The Data Center Operations Engineer is responsible for supporting, maintaining, and deploying critical data center infrastructure with a strong focus on Linux-based systems, GPU server deployments, and InfiniBand networking.
Requirements
- Provide hands-on operational support for all data center projects, deployments, and repair activities.
- Troubleshoot and resolve operational issues related to Linux servers, GPU platforms, networking, and storage infrastructure.
- Install, configure, test, and maintain server hardware (rack and stack, labeling, HDDs, memory, CPUs, RAID batteries, NICs, etc.).

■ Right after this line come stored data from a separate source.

/-- Rule R150 as one update of the state. -/
theorem State.begun_eq (s : State) (mode : Mode) (k : Bool) :
    s.begun mode k = { s with
      mode := mode, half := false, pend := 0, vcount := 0, pcount := 0, hcount := 0
      fcmHash := (if k then s.fcmHash else 0)
      dfcmHash := (if k then s.dfcmHash else 0)
      prior := (if k then s.prior else BitVec.ofNat 64 (s.seed.toNat % 2 ^ widthBits s.cfg.w))
      cmds := s.cmds.tail, resps := s.resps ++ [⟨true, 0⟩] } := by
  cases k <;> rfl

/-- Rule R154 as one update of the state. -/
theorem State.ended_eq (s : State) (hm : s.mode ≠ .idle) :
    s.ended = { s with
      mode := .idle, half := false, pend := 0
      hdrOut := (if s.half = true ∧ s.mode = .enc then s.hdrOut ++ [headerByte s.pend 0] else s.hdrOut)
      hcount := (if s.half = true ∧ s.mode ≠ .dec then s.hcount + 1 else s.hcount)
      cmds := s.cmds.tail, resps := s.resps ++ [⟨true, s.pcount⟩] } := by
  unfold State.ended State.flushHeader
  cases hh : s.half with
  | false => simp [State.closeCall, State.respond_eq]
  | true =>
    cases hmode : s.mode with
    | idle => exact absurd hmode hm
    | enc | size | dec => simp [State.closeCall, State.respond_eq, State.hdrPut]

/-- Settles O28: BEGIN is accepted, and its effect is one update of the state. -/
theorem beginOpensCall : Obligations.BeginOpensCall := by
  intro m k s hrun hidle hm
  rw [State.Ready.exec_begin ⟨hrun, hidle⟩ hm, State.begun_eq, Mode.ofBits_eq hm]

/-- Settles O33: END is accepted, and its effect is one update of the state. -/
theorem endClosesCall : Obligations.EndClosesCall := by
  intro s hrun hm
  rw [exec_endCall_of_accepted hrun hm, s.ended_eq hm]
  rfl

/-- Settles O54: END finds no held field and the counters as BEGIN left them. -/
theorem zeroValueCall : Obligations.ZeroValueCall := by
  intro s m k hrun hidle hm
  have hopen : (s.begun (.ofBits m) k).mode ≠ .idle := by
    rw [State.begun_eq]
    exact Mode.ofBits_ne_idle hm
  have hrun' : (s.begun (.ofBits m) k).errv = false := by
    rw [State.begun_eq]
    exact hrun
  rw [callOf, execAll_cons_of_next (State.Ready.exec_begin ⟨hrun, hidle⟩ hm k), List.nil_append,
    execAll_cons_of_next (exec_endCall_of_accepted hrun' hopen), execAll, State.ended_eq _ hopen, State.begun_eq]
  simp [hidle]

/-! What ENCV and DECV have in common -/

/-- Of its second state `AdvancedBy` speaks of the tables, the cursors and PRIOR only. -/
theorem State.AdvancedBy.congr {s t u : State} {v : Nat} (h : s.AdvancedBy t v) (htf : u.tf = t.tf) (htd : u.td = t.td)
    (hf : u.fcmHash = t.fcmHash) (hd : u.dfcmHash = t.dfcmHash) (hp : u.prior = t.prior) : s.AdvancedBy u v where
  tf_written := by rw [htf, h.tf_written]
  tf_kept := fun i hi => by rw [htf, h.tf_kept i hi]
  td_written := by rw [htd, h.td_written]
  td_kept := fun i hi => by rw [htd, h.td_kept i hi]
  fcmHash_next := by rw [hf, h.fcmHash_next]
  dfcmHash_next := by rw [hd, htd, h.dfcmHash_next]
  prior_next := by rw [hp, h.prior_next]

/-! ENCV -/

/-- Rules R151, R116: ENCV advances by a W-bit value. -/
theorem State.encodeStep_advancedBy {s : State} (hs : s.Inv) {v : Nat} (hv : v < 2 ^ widthBits s.cfg.w) :
    s.AdvancedBy (s.encodeStep v) v :=
  (State.advance_advancedBy hs.flog2_le_23 hs.dlog2_le_23 hv).congr (s.encodeStep_tf v) (s.encodeStep_td v)
    (s.encodeStep_fcmHash v) (s.encodeStep_dfcmHash v) (s.encodeStep_prior v)

theorem State.encodeStep_sameSettings (s : State) (v : Nat) : s.SameSettings (s.encodeStep v) := by
  constructor <;> simp

/-- Rules R99, R122: a value has at most w payload bytes. -/
theorem State.encodeValue_k_le_widthBytes (s : State) (v : Nat) : (s.encodeValue v).k ≤ widthBytes s.cfg.w := by
  rw [s.encodeValue_k]
  exact payLen_le _ _

theorem widthBytes_le (w : Width) : widthBytes w ≤ 8 := by cases w <;> decide

/-- Rule R91: the field and the payload length fit ENCV's response. -/
theorem State.encvData_toNat (s : State) (v : Nat) :
    (encvData (s.encodeValue v)).toNat = (s.encodeValue v).field.toNat * 256 + (s.encodeValue v).k := by
  have hfield := (s.encodeValue v).field.isLt
  have hk := Nat.le_trans (s.encodeValue_k_le_widthBytes v) (widthBytes_le _)
  exact toNat_ofNat_of_lt (by omega)

/-- Settles O29: an accepted ENCV is `encodeStep`, field by field. -/
theorem encvEncodesOneValue : Obligations.EncvEncodesOneValue := by
  intro o s hs hrun hm
  refine ⟨_, exec_encv_of_accepted hs hrun hm o, State.encodeStep_advancedBy hs (s.valueOperand_lt o),
    s.encodeStep_sameSettings _, s.encodeStep_vcount _, s.encodeStep_pcount _, s.encodeStep_hdrIn _,
    s.encodeStep_payIn _, s.encodeStep_cmds _, s.encodeStep_payOut _, fun hfresh => ?_, fun hheld => ?_,
    _, s.encodeStep_resps _, s.encvData_toNat _⟩
  · simp [hfresh, State.valueOperand]
  · simp [hheld, headerByte, State.valueOperand]

/-- Settles O30: no check of ENCV looks at the operand, and its effect depends on the low half only. -/
theorem encvIgnoresUpperHalfAtW32 : Obligations.EncvIgnoresUpperHalfAtW32 := by
  intro s o o' hw hlow
  have hvalue : s.valueOperand o = s.valueOperand o' := by
    unfold State.valueOperand
    rw [hw]
    exact toNat_mod_eq_of_lowHalf_eq hlow
  change execEncv o s = execEncv o' s
  unfold execEncv
  rw [hvalue]
  rfl

/-! DECV -/

/-- Rules R153, R116: DECV advances by the value it decodes. -/
theorem State.decodeStep_advancedBy {s : State} (hs : s.Inv) (field : BitVec 4) (source : Option Byte) :
    s.AdvancedBy (s.decodeStep field source) (s.decodedValue field) :=
  (State.advance_advancedBy hs.flog2_le_23 hs.dlog2_le_23 (s.decodedValue_lt field)).congr
    (s.decodeStep_tf field source) (s.decodeStep_td field source) (s.decodeStep_fcmHash field source)
    (s.decodeStep_dfcmHash field source) (s.decodeStep_prior field source)

theorem State.decodeStep_sameSettings (s : State) (field : BitVec 4) (source : Option Byte) :
    s.SameSettings (s.decodeStep field source) := by
  constructor <;> simp

/-- A decoded value fits DECV's response. -/
theorem State.decodedValue_word (s : State) (field : BitVec 4) :
    (BitVec.ofNat 64 (s.decodedValue field)).toNat = s.decodedValue field :=
  toNat_ofNat_of_lt (Nat.lt_of_lt_of_le (s.decodedValue_lt field) (two_pow_widthBits_le _))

- Maintain accurate documentation of operational procedures, system configurations, and runbooks.
- Collaborate with global teams across time zones to support operational initiatives and continuous improvement efforts.
- Contribute to process improvement initiatives and ensure adherence to documented policies, processes, and procedures.
- Manage incident tickets, maintaining acceptable ticket loads, and meeting SLAs.
- Ability to perform the essential functions of the role, including lifting, moving, and installing equipment weighing 50 pounds or more, with or without reasonable accommodation.
- Ability to work in data center environments, including raised floors, equipment racks, and confined spaces.
- Willingness to work flexible hours, including nights, weekends, and on-call rotations as required.
Benefits
- Generous Paid Time Off
- 401k Matching
- Retirement Plan
- Tuition Reimbursement